PP-L: Semantics and Verification of Parallel Systems

To benefit from modern processor hardware, software applications must scale with the number of available processor cores. However, many software applications evolved over years and mainly consist of sequential components, i.e., they do not scale. Since software applications incorporate business knowledge, it is better to parallelize existing applications than to develop a new, parallel application that should replace the existing one.

Incomplete information during parallelization or human mistakes in a manual or semi-automatic parallelization process may alter the behavior of the parallelized program. Thus, it must be checked that the parallelized program is still functional correct. Program errors in parallel programs may show up rarely and only in particular executions. To detect such errors, program verification is well-suited. While verification often suffers from the problem of a missing, formal specification of the functional behavior, the original, sequential program is a well-suited specification for the parallelized program.

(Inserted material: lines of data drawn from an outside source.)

-- ==== Sys2Proof/Laws/Sources.lean ====
section
/-! SUPPORT. The source operand in the terms of Safety.lean: which bytes are read, and what the read gives. -/

namespace Sys2Proof.Machine

/-- A field of a field. -/
theorem extractLsb'_nested {w : Nat} (v : BitVec w) (a m b n : Nat) (h : b + n ≤ m) :
    (v.extractLsb' a m).extractLsb' b n = v.extractLsb' (a + b) n := by
  apply BitVec.eq_of_getLsbD_eq
  intro i hi
  have e : b + i < m := by omega
  simp [hi, e, Nat.add_assoc]

theorem mem_elementBytes (j o : Nat) : o ∈ elementBytes j ↔ o / 8 = j := by
  simp only [elementBytes, List.mem_cons, List.not_mem_nil, or_false]
  omega

theorem nodup_elementBytes (j : Nat) : (elementBytes j).Nodup := by
  simp [elementBytes]

theorem vl_bytes (f : Form) : f.vl / 8 = 8 * f.kl := by cases f <;> rfl

/-- The offsets read are the bytes that Safety.lean says are read. -/
theorem mem_readOffsets (f : Form) (mk : Masking) (src : Source) (s : State) (o : Nat)
    (h : src.address.isSome = true) :
    o ∈ readOffsets f mk src.isBcst s ↔ byteRead f mk src s o = true := by
  have hk := vl_bytes f
  cases hs : (s.params.faultSuppression && f.isEvex) <;> cases src with
  | reg r | regSae r => simp [Source.address] at h
  | mem a =>
    simp only [readOffsets, byteRead, hs, Source.isBcst, Bool.false_eq_true, if_false, if_true, List.mem_range,
      List.mem_flatMap, List.mem_filter, mem_elementBytes, Bool.not_true, Bool.not_false, Bool.true_or, Bool.false_or,
      Bool.and_true, Bool.and_eq_true, decide_eq_true_eq, hk]
    try
      constructor
      · rintro ⟨j, ⟨h1, h2⟩, rfl⟩
        exact ⟨by omega, h2⟩
      · rintro ⟨h1, h2⟩
        exact ⟨o / 8, ⟨by omega, h2⟩, rfl⟩
  | bcst a =>
    have h8 : o / 8 = 0 ↔ o < 8 := by omega
    have he : ((List.range f.kl).filter (computed mk s)).isEmpty = !(List.range f.kl).any (computed mk s) := by
      rw [Bool.eq_iff_iff, List.isEmpty_iff, List.filter_eq_nil_iff, Bool.not_eq_true', List.any_eq_false]
    simp only [readOffsets, byteRead, hs, Source.isBcst, if_true, Bool.false_and, Bool.true_and, Bool.false_eq_true,
      if_false, mem_elementBytes, h8, Bool.not_true, Bool.not_false, Bool.true_or, Bool.false_or, Bool.and_true,
      Bool.and_eq_true, decide_eq_true_eq, he]
    try cases (List.range f.kl).any (computed mk s) <;> simp [mem_elementBytes, h8]

theorem nodup_readOffsets (f : Form) (mk : Masking) (b : Bool) (s : State) : (readOffsets f mk b s).Nodup := by
  unfold readOffsets
  simp only
  split
  · split
    · exact List.nodup_nil
    · exact nodup_elementBytes 0
  · split
    · refine List.nodup_flatMap.2 ⟨fun j _ => nodup_elementBytes j, ?_⟩
      refine (List.nodup_range.filter _).imp fun {a b} hab => ?_
      intro o h1 h2
      rw [mem_elementBytes] at h1 h2
      exact hab (h1 ▸ h2)
    · exact List.nodup_range

theorem byteRead_lt {f : Form} {mk : Masking} {src : Source} {s : State} {o : Nat} (h : byteRead f mk src s o = true) :
    o < 64 := by
  have : f.vl / 8 ≤ 64 := by cases f <;> decide
  cases src <;> simp only [byteRead, Bool.false_eq_true, Bool.and_eq_true, decide_eq_true_eq] at h <;> omega

/-- A segment violation is a byte that is read and is not in the segment. -/
theorem segmentViolation_eq_false (s : State) (g : SegReg) (ea : BitVec 64) (offs : List Nat) :
    segmentViolation s g ea (linearAddr s g ea) offs = false ↔ ∀ o ∈ offs, byteInSegment s g ea o = true := by
  unfold segmentViolation byteInSegment
  cases s.mode with
  | mode64 => simp
  | mode32 =>
    cases hr : s.realMode with
    | true => simp
    | false => simp [and_assoc]

/-- The oracle admits every address of a list exactly when no search of it finds an answer. -/
theorem oracleAdmits_iff (s : State) (addrs : List (BitVec 64)) :
    (oracleFault s addrs = none ∧ oracleHit s OracleAnswer.isDevice addrs = none) ↔
      ∀ a ∈ addrs, oracleAdmits s a = true := by
  rw [oracleFault_eq_none, oracleHit_eq_none, oracleHit_eq_none, oracleHit_eq_none]
  simp only [oracleAdmits, List.all_eq_true, Bool.or_eq_true, Bool.not_eq_true', Bool.and_eq_true, decide_eq_true_eq]
  constructor
  · rintro ⟨⟨h1, h2⟩, h3⟩ a ha r hr
    cases hw : r.answer
    case supervisor =>
      by_cases hc : s.cpl = 3#2
      · exact .inl (h2 r hr (by simp [hw, OracleAnswer.isPageFault, hc]) a ha)
      · exact .inr ⟨rfl, hc⟩
    case gp0 => exact .inl (h1 r hr (by simp [hw, OracleAnswer.isSegment]) a ha)
    case ss0 => exact .inl (h1 r hr (by simp [hw, OracleAnswer.isSegment]) a ha)
    case device => exact .inl (h3 r hr (by simp [hw, OracleAnswer.isDevice]) a ha)
    all_goals exact .inl (h2 r hr (by simp [hw, OracleAnswer.isPageFault]) a ha)
  · intro h
    refine ⟨⟨fun r hr hw a ha => ?_, fun r hr hw a ha => ?_⟩, fun r hr hw a ha => ?_⟩ <;>
      rcases h a ha r hr with h | ⟨h, hc⟩ <;>
      first | exact h | simp [h, OracleAnswer.isSegment, OracleAnswer.isDevice, OracleAnswer.isPageFault, hc] at hw

/-- The flags of the skeleton are those that the source elements raise. -/
theorem raises_iff (f : Form) (mk : Masking) (src : Source) (v : VecWord) (e : Nat → Qword) (s : State)
    (hv : ∀ j, j < f.kl → computed mk s j = true → sourceElem src v j = e j) :
    (anyInvalid f mk src v s = true ↔ RaisesInvalid f mk e s)
      ∧ (anyInexact f mk src v s = true ↔ RaisesInexact f mk e s) := by
  simp only [anyInvalid, anyInexact, RaisesInvalid, RaisesInexact, List.any_eq_true, List.mem_range, Bool.and_eq_true,
    convertedAt]
  constructor <;>
    exact exists_congr fun j => and_congr_right fun hj => and_congr_right fun hc => by rw [hv j hj hc]

/-- The next `pc` as exact arithmetic. -/
theorem toNat_nextPc (s : State) (len : Nat) : (s.nextPc len).toNat = (s.pc.toNat + len) % 2 ^ addrBits s.mode := by
  unfold State.nextPc State.truncAddr addrBits
  cases s.mode
  · simp only [BitVec.toNat_setWidth, BitVec.toNat_add, BitVec.toNat_ofNat]
    omega
  · simp

/-- What is read of a source whose elements are known. -/
theorem readSource_of_sourceIs {f : Form} {len : Nat} {p : Prefixes} {mk : Masking} {src : Source} {e : Nat → Qword}
    {s : State} (h : SourceIs f len p mk src e s) :
    ∃ v, readSource f len p mk src s = .next v
      ∧ ∀ j, j < f.kl → computed mk s j = true → sourceElem src v j = e j := by
  by_cases hsrc : src.address = none
  · cases src with
    | reg r | regSae r =>
      refine ⟨_, rfl, fun j hj _ => ?_⟩
      show elem64 (lowBits f.vl (s.readZmm r)) j = e j
      rw [elem64_lowBits _ _ _ (elem_within f j hj)]
      exact (h j hj).symm
    | mem a | bcst a => simp [Source.address] at hsrc
  · obtain ⟨a, ha⟩ := Option.ne_none_iff_exists'.1 hsrc
    have hbytes := mem_readOffsets f mk src s
    rw [ha] at hbytes
    have hS : operandAligned f src (operandAddr f len p src a s) s = true
        ∧ (src.isBcst = true → ∀ j, j < f.kl → e j = e 0)
        ∧ ∀ o, o < 64 → byteRead f mk src s o = true →
          byteInSegment s (effSeg s.mode p a) (operandEA f len p src a s) o = true
          ∧ oracleAdmits s (byteAddr s (operandAddr f len p src a s) o) = true
          ∧ s.mem.get (byteAddr s (operandAddr f len p src a s) o).toNat = some (sourceByte src e o) := by
      cases src <;> simp only [Source.address, Option.some.injEq, reduceCtorEq] at ha <;> subst ha <;> exact h
    obtain ⟨hal, hb0, hrd⟩ := hS
    have hrs : readSource f len p mk src s = readMemory f src.isBcst (effSeg s.mode p a) (operandEA f len p src a s)
        (readOffsets f mk src.isBcst s) s := by
      cases src <;> simp only [Source.address, Option.some.injEq, reduceCtorEq] at ha <;> subst ha <;> rfl
    have hread : ∀ o ∈ readOffsets f mk src.isBcst s, o < 64 ∧ byteRead f mk src s o = true := fun o ho => by
      have := (hbytes o rfl).1 ho
      exact ⟨byteRead_lt this, this⟩
    have hsome : (gatherBytes s (operandAddr f len p src a s) (readOffsets f mk src.isBcst s)).isSome = true := by
      rw [gatherBytes_isSome]
      intro o ho
      obtain ⟨h1, h2⟩ := hread o ho
      rw [(hrd o h1 h2).2.2]
      rfl
    obtain ⟨v, hv⟩ := Option.isSome_iff_exists.1 hsome
    refine ⟨v, ?_, fun j hj hc => ?_⟩
    · rw [hrs, readMemory_eq_next]
      have horc := (oracleAdmits_iff s ((readOffsets f mk src.isBcst s).map
        (byteAddr s (linearAddr s (effSeg s.mode p a) (operandEA f len p src a s))))).2 (by
          intro x hx
          obtain ⟨o, ho, rfl⟩ := List.mem_map.1 hx
          obtain ⟨h1, h2⟩ := hread o ho
          exact (hrd o h1 h2).2.1)
      simp only [operandAligned, Bool.and_eq_true, Bool.or_eq_true, Bool.not_eq_true', decide_eq_true_eq,
        decide_eq_false_iff_not] at hal
      refine ⟨(segmentViolation_eq_false _ _ _ _).2 fun o ho => ?_, ?_, horc.1, horc.2, ?_, hv⟩
      · obtain ⟨h1, h2⟩ := hread o ho
        exact (hrd o h1 h2).1
      · rintro ⟨h1, h2⟩
        exact hal.1.elim (fun k => k h1) fun k => h2 k
      · rintro ⟨h1, h2, h3⟩
        rcases hal.2 with k | k
        · simp [h1, h2] at k
        · exact h3 k
    · obtain ⟨hg, -⟩ := gatherBytes_byte s _ _ v hv (nodup_readOffsets f mk src.isBcst s)
      have hkl := kl_le f
      have hbyte : ∀ i, i < 8 → (sourceElem src v j).extractLsb' (8 * i) 8 = (e j).extractLsb' (8 * i) 8 := by
        intro i hi
        have hr : byteRead f mk src s (if src.isBcst then i else 8 * j + i) = true := by
          cases src with
          | reg r | regSae r => simp [Source.address] at ha
          | mem b =>
            have e1 : (8 * j + i) / 8 = j := by omega
            have e2 : 8 * j + i < 8 * f.kl := by omega
            simp [byteRead, Source.isBcst, vl_bytes, e1, e2, hc]
          | bcst b =>
            have : (List.range f.kl).any (computed mk s) = true := List.any_eq_true.2 ⟨j, List.mem_range.2 hj, hc⟩
            simp [byteRead, Source.isBcst, hi, this]
        have h64 := byteRead_lt hr
        have h1 := hg _ ((hbytes _ rfl).2 hr) h64
        have h2 := (hrd _ h64 hr).2.2
        have h3 := Option.some.inj (h1.symm.trans h2)
        cases hbc : src.isBcst with
        | true =>
          rw [hb0 hbc j hj]
          simp only [hbc, if_true] at h3
          have e1 : i % 8 = i := by omega
          simp only [sourceByte, hbc, if_true, e1] at h3
          rw [← h3]
          simp only [sourceElem, hbc, if_true, elem64]
          rw [extractLsb'_nested _ _ _ _ _ (by omega), Nat.mul_zero, Nat.zero_add]
        | false =>
          simp only [hbc, Bool.false_eq_true, if_false] at h3
          have e1 : (8 * j + i) / 8 = j := by omega
          have e2 : (8 * j + i) % 8 = i := by omega
          simp only [sourceByte, hbc, Bool.false_eq_true, if_false, e1, e2] at h3
          rw [← h3]
          simp only [sourceElem, hbc, Bool.false_eq_true, if_false, elem64]
          rw [extractLsb'_nested _ _ _ _ _ (by omega)]
          congr 1
          omega
      apply BitVec.eq_of_getLsbD_eq
      intro b hb
      have h1 := congrArg (fun x => x.getLsbD (b % 8)) (hbyte (b / 8) (by omega))
      have e1 : 8 * (b / 8) + b % 8 = b := by omega
      have e2 : b % 8 < 8 := by omega
      simpa [BitVec.getLsbD_extractLsb', e1, e2] using h1

end Sys2Proof.Machine
end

Part project L aims at verifying whether the sequential and parallelized program are functionally equivalent, i.e., they compute the same output when given the same output. The left box of the following figure describes this verification task. The following two boxes sketch the challenge of and the approach for functional equivalence checking and are explained in the following.

The main challenge for equivalence checking is that it must efficiently deal with the numerous amount of possible executions in the parallelized program, which are even increased when using weak memory models. To deal with this challenge, the equivalence check is divided into the following three checks, which furthermore allows one to only repeat the third check when the memory model changes.

  • Partial equivalence: assuming sequential consistency it should be checked whether the sequential and the parallelized program produce the same output when giving the same input and both terminate
  • Termination: assuming sequential consistency it should be proven that the parallel program always terminates, e.g., does not contain deadlocks
  • Sequential consistency guarantee:
    • via checking if the parallelized program behaves as if executed under sequential consistency
    • via enforcement of sequential consistency

Additionally, parallel patterns should be used to

  • further decompose the above checks,
  • check certain properties only once for a certain class of programs, or
  • choose the most suitable method for a particular subcheck.